Stored items
++++++++++++++++++++
/-- The first `n` elements of OUT_REGS after a step. -/
def regsAfter (n : Nat) (r : Host.Outcome State Fault Refusal) : Option (List U16) :=
  match r with
  | .next t => Cells.load 0 n t.outRegs
  | _ => none

/-- The first `n` elements of OUT_BITS after a step. -/
def bitsAfter (n : Nat) (r : Host.Outcome State Fault Refusal) : Option (List Bool) :=
  match r with
  | .next t => Cells.load 0 n t.outBits
  | _ => none

/-- The FSM and the output record after a step. -/
def moved (r : Host.Outcome State Fault Refusal) : Option (Fsm × Output) :=
  match r with
  | .next t => some (t.fsm, t.out)
  | _ => none

/-- The refusal a step answered. -/
def refusal (r : Host.Outcome State Fault Refusal) : Option Refusal :=
  match r with
  | .refused x => some x
  | _ => none

/-! ## WellFormed: an ill-formed term for each check, refused by it and by the meaning -/

theorem test_illFormed_writeCoils : wellFormed (.writeCoils 1#8 0x13#16 10#16 10#16 [true]) = false := by decide

theorem test_illFormed_writeRegs : wellFormed (.writeRegs 1#8 1#16 2#16 2#16 [1#16, 2#16, 3#16]) = false := by decide

theorem test_illFormed_cfgLink : wellFormed (.cfgLink 9600#32 3#2 false) = false := by decide

theorem test_wellFormed_boundaries :
    wellFormed (.writeCoils 1#8 0x13#16 10#16 0#16 []) = true ∧ wellFormed (.cfgLink 0#32 2#2 true) = true := by decide

/-! ## Decode: words written out from the formats (§4), and the refused words of §7 -/

theorem test_decode_readCoils :
    decode ⟨0x0025002500130101#64, .none⟩ = .ok (.readCoils 1#8 0x13#16 37#16 37#16) := by decide

theorem test_decode_readDi : decode ⟨0x000A000A00000202#64, .none⟩ = .ok (.readDi 2#8 0#16 10#16 10#16) := by decide

theorem test_decode_readHr : decode ⟨0x0003000400001103#64, .none⟩ = .ok (.readHr 17#8 0#16 4#16 3#16) := by decide

theorem test_decode_readIr : decode ⟨0x0001000100080104#64, .none⟩ = .ok (.readIr 1#8 8#16 1#16 1#16) := by decide

theorem test_decode_writeCoil : decode ⟨0x0000000100050305#64, .none⟩ = .ok (.writeCoil 3#8 5#16 true) := by decide

theorem test_decode_writeReg : decode ⟨0x0000000300010106#64, .none⟩ = .ok (.writeReg 1#8 1#16 3#16) := by decide

theorem test_decode_writeCoils :
    decode ⟨0x000A000A0013010F#64, .bits [true, false, true, true, false, false, true, true, true, false]⟩ =
      .ok (.writeCoils 1#8 0x13#16 10#16 10#16
        [true, false, true, true, false, false, true, true, true, false]) := by decide

theorem test_decode_writeRegs :
    decode ⟨0x0002000200010110#64, .regs [0x000A#16, 0x0102#16]⟩ =
      .ok (.writeRegs 1#8 1#16 2#16 2#16 [0x000A#16, 0x0102#16]) := by decide

theorem test_decode_cfgLink : decode ⟨0x00000100004B0040#64, .none⟩ = .ok (.cfgLink 19200#32 1#2 false) := by decide

/-- Bit 42 is STOP2 (30_encoding.md R116): `CFG_LINK 19200, E, 2`. -/
theorem test_decode_cfgLink_stop2 :
    decode ⟨0x00000500004B0040#64, .none⟩ = .ok (.cfgLink 19200#32 1#2 true) := by decide

theorem test_decode_cfgRespTo : decode ⟨0x0000000000C35041#64, .none⟩ = .ok (.cfgRespTo 50000#32) := by decide

theorem test_decode_cfgTxen : decode ⟨0x0000000000000142#64, .none⟩ = .ok (.cfgTxen true) := by decide

theorem test_decode_clearExc : decode ⟨0x0000000000000043#64, .none⟩ = .ok .clearExc := by decide

theorem test_decode_refused :
    decode ⟨0x0000000000000007#64, .none⟩ = .error .illegalOp ∧
    decode ⟨0x8000000300010106#64, .none⟩ = .error .reservedBits ∧
    decode ⟨0x0000000300010105#64, .none⟩ = .error .reservedBits ∧
    decode ⟨0x0000030000258040#64, .none⟩ = .error .parityReserved ∧
    decode ⟨0x0004000400001103#64, .regs [1#16, 2#16, 3#16, 4#16]⟩ = .error .wdataMismatch ∧
    decode ⟨0x000A000A0013010F#64, .bits [true]⟩ = .error .wdataMismatch := by decide

/-- The first failing check decides (30_encoding.md R120): an unassigned OP before reserved bits, reserved bits before
WDATA, WDATA before PARITY. -/
theorem test_decode_order :
    decode ⟨0xFFFFFFFFFFFFFF07#64, .bits []⟩ = .error .illegalOp ∧
    decode ⟨0x8000000300010106#64, .bits []⟩ = .error .reservedBits ∧
    decode ⟨0x0000030000258040#64, .bits []⟩ = .error .wdataMismatch := by decide

/-- No operation byte stands for two operations. -/
theorem test_opBytes_distinct : (Op.all.map Op.byte).Nodup := by decide

/-- Opcode-table words, with WDATA of zeros for the multiple writes. -/
theorem test_tableWords :
    decodeTableWord 64 0x0000000000000001 = some (.readCoils 0#8 0#16 0#16 0#16) ∧
    decodeTableWord 64 0x000200020001010F = some (.writeCoils 1#8 1#16 2#16 2#16 [false, false]) ∧
    decodeTableWord 64 0x0001000200010110 = some (.writeRegs 1#8 1#16 2#16 1#16 [0#16]) ∧
    decodeTableWord 8 0xFFFFFFFFFFFFFF43 = some .clearExc ∧
    decodeTableWord 64 0x0000000000000007 = none := by decide

/-- The very next step after `withFetchWord` runs the command of the table word. -/
theorem test_withFetchWord :
    nextOf (step (State.reset.withFetchWord 64 0x0000000000000541)) =
      some { State.reset with respTo := 5#32 } := by decide +kernel

/-! ## The assembler (30_encoding.md R136, R137; §4) -/

theorem test_assemble_readHr_cap :
    assembleLine "READ_HR 17, 0, 4, 3 ; cap 3".toList = .command ⟨0x0003000400001103#64, .none⟩ := by decide +kernel

theorem test_assemble_readCoils :
    assembleLine "READ_COILS 1, 0x13, 37".toList = .command ⟨0x0025002500130101#64, .none⟩ := by decide +kernel

theorem test_assemble_cfgLink :
    assembleLine "CFG_LINK 19200, E, 1".toList = .command ⟨0x00000100004B0040#64, .none⟩ ∧
    assembleLine "CFG_LINK 19200, 8E1".toList = .command ⟨0x00000100004B0040#64, .none⟩ := by decide +kernel

theorem test_assemble_coilOff :
    assembleLine "COIL_OFF 0, 7".toList = .command ⟨0x0000000000070005#64, .none⟩ := by decide +kernel

/-- `WRITE_REGS 1, 1, 2, ` and a listed sequence, the braces being characters 123 and 125. -/
theorem test_assemble_writeRegs :
    assembleLine ("WRITE_REGS 1, 1, 2, ".toList ++ [Char.ofNat 123] ++ "0x000A, 0x0102".toList ++ [Char.ofNat 125]) =
      .command ⟨0x0002000200010110#64, .regs [0x000A#16, 0x0102#16]⟩ := by decide +kernel

/-- A number that does not fit its field is an assembly error, and a line of a comment is no line. -/
theorem test_assemble_errors :
    assembleLine "READ_HR 256, 0, 4".toList = .error ∧ assembleLine "; nothing".toList = .empty := by decide +kernel

/-! ## The CRC engine and the timing model (§2, §3) -/

theorem test_crc_check : crc16 [0x31#8, 0x32#8, 0x33#8, 0x34#8, 0x35#8, 0x36#8, 0x37#8, 0x38#8, 0x39#8] = 0x4B37#16 := by
  decide +kernel

theorem test_crc_scenarioA :
    withCrc [0x11#8, 3#8, 8#8, 0#8, 1#8, 0#8, 2#8, 0#8, 3#8, 0#8, 4#8] =
      [0x11#8, 3#8, 8#8, 0#8, 1#8, 0#8, 2#8, 0#8, 3#8, 0#8, 4#8, 0x59#8, 0xD4#8] := by decide +kernel

theorem test_timing_table :
    (charTimeout 10 9600, frameTimeout 10 9600) = (2604, 4687) ∧
    (charTimeout 10 19200, frameTimeout 10 19200) = (1302, 2343) ∧
    (charTimeout 10 19201, frameTimeout 10 19201) = (1270, 2270) ∧
    (charTimeout 12 19200, frameTimeout 12 19200) = (1562, 2812) ∧
    (charTimeout 10 5071, frameTimeout 10 5071) = (4929, 8873) ∧
    (charTimeout 10 5072, frameTimeout 10 5072) = (4929, 8872) ∧
    (charTimeout 12 1, frameTimeout 12 1) = (30000000, 54000000) ∧
    (charTimeout 10 4294967295, frameTimeout 10 4294967295) = (750, 1750) := by decide +kernel

theorem test_bitsPerChar :
    [(0#2, false), (0#2, true), (1#2, false), (1#2, true), (2#2, false), (2#2, true)].map
      (fun p => bitsPerChar p.1 p.2) = [10, 11, 11, 12, 11, 12] := by decide

/-- The gaps at the last byte's time plus 2604, 2605, 4686 and 4687 (§3), and an elapsed time across the wrap (P4). -/
theorem test_gaps :
    charGap 4604#32 2000#32 2604#32 = false ∧ charGap 4605#32 2000#32 2604#32 = true ∧
    frameGap 6686#32 2000#32 4687#32 = false ∧ frameGap 6687#32 2000#32 4687#32 = true ∧
    elapsed 49743#32 0xFFFFFF00#32 = 49999#32 ∧ respExpired 49743#32 0xFFFFFF00#32 50000#32 = false ∧
    respExpired 49744#32 0xFFFFFF00#32 50000#32 = true := by decide

/-! ## The exchange commands: the request frame, and a response (§5) -/

theorem test_readCoils_request :
    framed (exec (.readCoils 1#8 0x13#16 37#16 37#16) linked) =
      some [1#8, 1#8, 0#8, 0x13#8, 0#8, 0x25#8, 0x0C#8, 0x14#8] := by decide +kernel

/-- The padding bits of the response are left out: OUT_BITS[0] is written, OUT_BITS[1] stays `none`. -/
theorem test_readCoils_response :
    let r := step (frameIn (readReq 1#8 1#8 0#16 1#16) [1#8, 1#8, 1#8, 0xFF#8, 0x11#8, 0xC8#8])
    ending r = some (some .success, none, true) ∧ bitsAfter 1 r = some [true] ∧ bitsAfter 2 r = none := by
  decide +kernel

theorem test_readDi_request :
    framed (exec (.readDi 2#8 0#16 10#16 10#16) linked) =
      some [2#8, 2#8, 0#8, 0#8, 0#8, 0x0A#8, 0xF8#8, 0x3E#8] := by decide +kernel

theorem test_readDi_response :
    bitsAfter 10 (step (frameIn (readReq 2#8 2#8 0#16 10#16) [2#8, 2#8, 2#8, 0xA5#8, 3#8, 0xC6#8, 0xE9#8])) =
      some [true, false, true, false, false, true, false, true, true, true] := by decide +kernel

theorem test_readHr_request :
    framed (exec (.readHr 17#8 0#16 4#16 5#16) linked) =
      some [0x11#8, 3#8, 0#8, 0#8, 0#8, 4#8, 0x46#8, 0x99#8] := by decide +kernel

theorem test_readHr_response :
    let r := step (frameIn hrReq [0x11#8, 3#8, 8#8, 0#8, 1#8, 0#8, 2#8, 0#8, 3#8, 0#8, 4#8, 0x59#8, 0xD4#8])
    ending r = some (some .success, none, true) ∧ regsAfter 4 r = some [1#16, 2#16, 3#16, 4#16] ∧
      regsAfter 5 r = none := by decide +kernel

theorem test_readIr_request :
    framed (exec (.readIr 1#8 8#16 1#16 1#16) linked) =
      some [1#8, 4#8, 0#8, 8#8, 0#8, 1#8, 0xB0#8, 8#8] := by decide +kernel

theorem test_readIr_response :
    regsAfter 1 (step (frameIn (readReq 4#8 1#8 8#16 1#16) [1#8, 4#8, 2#8, 0#8, 0x0A#8, 0x39#8, 0x37#8])) =
      some [0x000A#16] := by decide +kernel

theorem test_writeCoil_request :
    framed (exec (.writeCoil 3#8 5#16 true) linked) =
      some [3#8, 5#8, 0#8, 5#8, 0xFF#8, 0#8, 0x9D#8, 0xD9#8] := by decide +kernel

theorem test_writeCoil_responses :
    [[3#8, 5#8, 0#8, 5#8, 0xFF#8, 0#8, 0x9D#8, 0xD9#8], [3#8, 0x85#8, 2#8, 0x62#8, 0x91#8],
      [3#8, 5#8, 0#8, 6#8, 0xFF#8, 0#8, 0x6D#8, 0xD9#8], [3#8, 5#8, 0#8, 5#8, 0#8, 0#8, 0xDC#8, 0x29#8],
      [3#8, 5#8, 0#8, 5#8, 0xFF#8, 0#8, 0#8, 0x18#8, 0xA9#8]].map (fun bs => ending (step (frameIn coilReq bs))) =
    [some (some .success, none, true), some (some .exceptionResponse, some 2#8, true),
      some (some .unexpectedAddress, none, true), some (some .unexpectedValue, none, true),
      some (some .unexpectedLength, none, true)] := by decide +kernel

theorem test_writeReg_request :
    framed (exec (.writeReg 1#8 1#16 3#16) linked) =
      some [1#8, 6#8, 0#8, 1#8, 0#8, 3#8, 0x98#8, 0x0B#8] := by decide +kernel

theorem test_writeReg_responses :
    [[1#8, 6#8, 0#8, 1#8, 0#8, 3#8, 0x98#8, 0x0B#8], [1#8, 6#8, 0#8, 1#8, 0#8, 4#8, 0xD9#8, 0xC9#8]].map
      (fun bs => ending (step (frameIn (singleReq 6#8 1#8 1#16 3#16) bs))) =
    [some (some .success, none, true), some (some .unexpectedValue, none, true)] := by decide +kernel

theorem test_writeCoils_request :
    framed (exec (.writeCoils 1#8 0x13#16 10#16 10#16
      [true, false, true, true, false, false, true, true, true, false]) linked) =
      some [1#8, 0x0F#8, 0#8, 0x13#8, 0#8, 0x0A#8, 2#8, 0xCD#8, 1#8, 0x72#8, 0xCB#8] := by decide +kernel

theorem test_writeCoils_responses :
    [[1#8, 0x0F#8, 0#8, 0x13#8, 0#8, 0x0A#8, 0x24#8, 9#8], [1#8, 0x0F#8, 0#8, 0x13#8, 0#8, 0x0B#8, 0xE5#8, 0xC9#8],
      [1#8, 0x0F#8, 0#8, 0x14#8, 0#8, 0x0A#8, 0x95#8, 0xC8#8],
      [1#8, 0x0F#8, 0#8, 0x13#8, 0#8, 0x0A#8, 0#8, 9#8, 0x1B#8]].map (fun bs => ending (step (frameIn coilsReq bs))) =
    [some (some .success, none, true), some (some .unexpectedQuantity, none, true),
      some (some .unexpectedAddress, none, true), some (some .unexpectedLength, none, true)] := by decide +kernel

theorem test_writeRegs_request :
    framed (exec (.writeRegs 1#8 1#16 2#16 2#16 [0x000A#16, 0x0102#16]) linked) =
      some [1#8, 0x10#8, 0#8, 1#8, 0#8, 2#8, 4#8, 0#8, 0x0A#8, 1#8, 2#8, 0x92#8, 0x30#8] := by decide +kernel

theorem test_writeRegs_responses :
    [[1#8, 0x10#8, 0#8, 1#8, 0#8, 2#8, 0x10#8, 8#8], [1#8, 0x90#8, 4#8, 0x4D#8, 0xC3#8]].map
      (fun bs => ending (step (frameIn (multiReq 0x10#8 1#8 1#16 2#16) bs))) =
    [some (some .success, none, true), some (some .exceptionResponse, some 4#8, true)] := by decide +kernel

/-- The boundary quantities and unit addresses of §1.3, §1.4 and §5.1, the order of the operand checks among them. -/
theorem test_boundaries :
    [Instr.readCoils 1#8 0#16 0#16 0#16, .readCoils 1#8 0#16 2000#16 2000#16, .readCoils 1#8 0#16 2001#16 2001#16,
      .readHr 17#8 0#16 125#16 125#16, .readHr 17#8 0#16 126#16 3#16, .readHr 17#8 0#16 4#16 3#16,
      .readHr 0#8 0#16 4#16 4#16, .readHr 247#8 0#16 4#16 4#16, .readHr 248#8 0#16 0#16 0#16,
      .writeCoil 248#8 5#16 true, .writeCoil 0#8 7#16 false].map (fun i => ending (exec i linked)) =
    [some (some .invalidQuantity, none, true), some (none, none, false), some (some .invalidQuantity, none, true),
      some (none, none, false), some (some .invalidQuantity, none, true), some (some .invalidBuffer, none, true),
      some (some .invalidId, none, true), some (none, none, false), some (some .invalidId, none, true),
      some (some .invalidId, none, true), some (none, none, false)] := by decide +kernel

/-- The common checks and the decoders' order, on the responses to `READ_HR 17, 0, 4` (§5.1, §8). -/
theorem test_response_checks :
    [[0x11#8, 3#8, 0x4D#8, 0xE1#8], [0x11#8, 3#8, 8#8],
      [0x11#8, 3#8, 8#8, 0#8, 1#8, 0#8, 2#8, 0#8, 3#8, 0#8, 4#8, 0x59#8, 0xD5#8],
      [0x12#8, 3#8, 8#8, 0#8, 1#8, 0#8, 2#8, 0#8, 3#8, 0#8, 4#8, 0x56#8, 0x90#8],
      [0x11#8, 4#8, 8#8, 0#8, 1#8, 0#8, 2#8, 0#8, 3#8, 0#8, 4#8, 0xE8#8, 0x0E#8],
      [0x11#8, 3#8, 6#8, 0#8, 1#8, 0#8, 2#8, 0#8, 3#8, 0x30#8, 0xB4#8],
      [0x11#8, 3#8, 9#8, 0#8, 1#8, 0#8, 2#8, 0#8, 3#8, 0#8, 4#8, 0x54#8, 0x44#8],
      [0x11#8, 0x83#8, 0x4C#8, 0x41#8], [0x11#8, 0x83#8, 2#8, 9#8, 0x35#8, 0x96#8],
      [0x11#8, 0x83#8, 0#8, 0x40#8, 0xF5#8], [0x12#8, 0x83#8, 2#8, 0x31#8, 0x34#8]].map
      (fun bs => ending (step (frameIn hrReq bs))) =
    [some (some .unexpectedLength, none, true), some (some .frameError, none, true),
      some (some .crcError, none, true), some (some .unexpectedId, none, true),
      some (some .unexpectedFunctionCode, none, true), some (some .unexpectedLength, none, true),
      some (some .unexpectedByteCount, none, true), some (some .unexpectedLength, none, true),
      some (some .exceptionResponse, some 2#8, true), some (some .exceptionResponse, some 0#8, true),
      some (some .unexpectedId, none, true)] := by decide +kernel

/-! ## The configuration commands (§5.4) -/

theorem test_cfgLink_9600 : nextOf (exec (.cfgLink 9600#32 0#2 false) State.reset) = some linked := by decide +kernel

theorem test_cfgLink_19200E1 :
    nextOf (exec (.cfgLink 19200#32 1#2 false) State.reset) =
      some { State.reset with
        cfgValid := true, baud := some 19200#32, parity := some 1#2, stop2 := some false, bpc := some 11#8
        charTo := some 1432#32, frameTo := some 2578#32 } := by decide +kernel

theorem test_cfgTxen :
    nextOf (exec (.cfgTxen true) State.reset) = some { State.reset with txenEn := true } := by decide +kernel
++++++++++++++++++++
*AIM OF THE EXERCISE*. Would you retype exactly the lines above, from the line with "theorem test_decode_readDi : decode" to the line with "theorem test_decode_writeCoil : decode", with both end lines kept and nothing more?

*TASK ANSWER*.
theorem test_decode_readDi : decode ⟨0x000A000A00000202#64, .none⟩ = .ok (.readDi 2#8 0#16 10#16 10#16) := by decide

theorem test_decode_readHr : decode ⟨0x0003000400001103#64, .none⟩ = .ok (.readHr 17#8 0#16 4#16 3#16) := by decide

theorem test_decode_readIr : decode ⟨0x0001000100080104#64, .none⟩ = .ok (.readIr 1#8 8#16 1#16 1#16) := by decide

theorem test_decode_writeCoil : decode ⟨0x0000000100050305#64, .none⟩ = .ok (.writeCoil 3#8 5#16 true) := by decide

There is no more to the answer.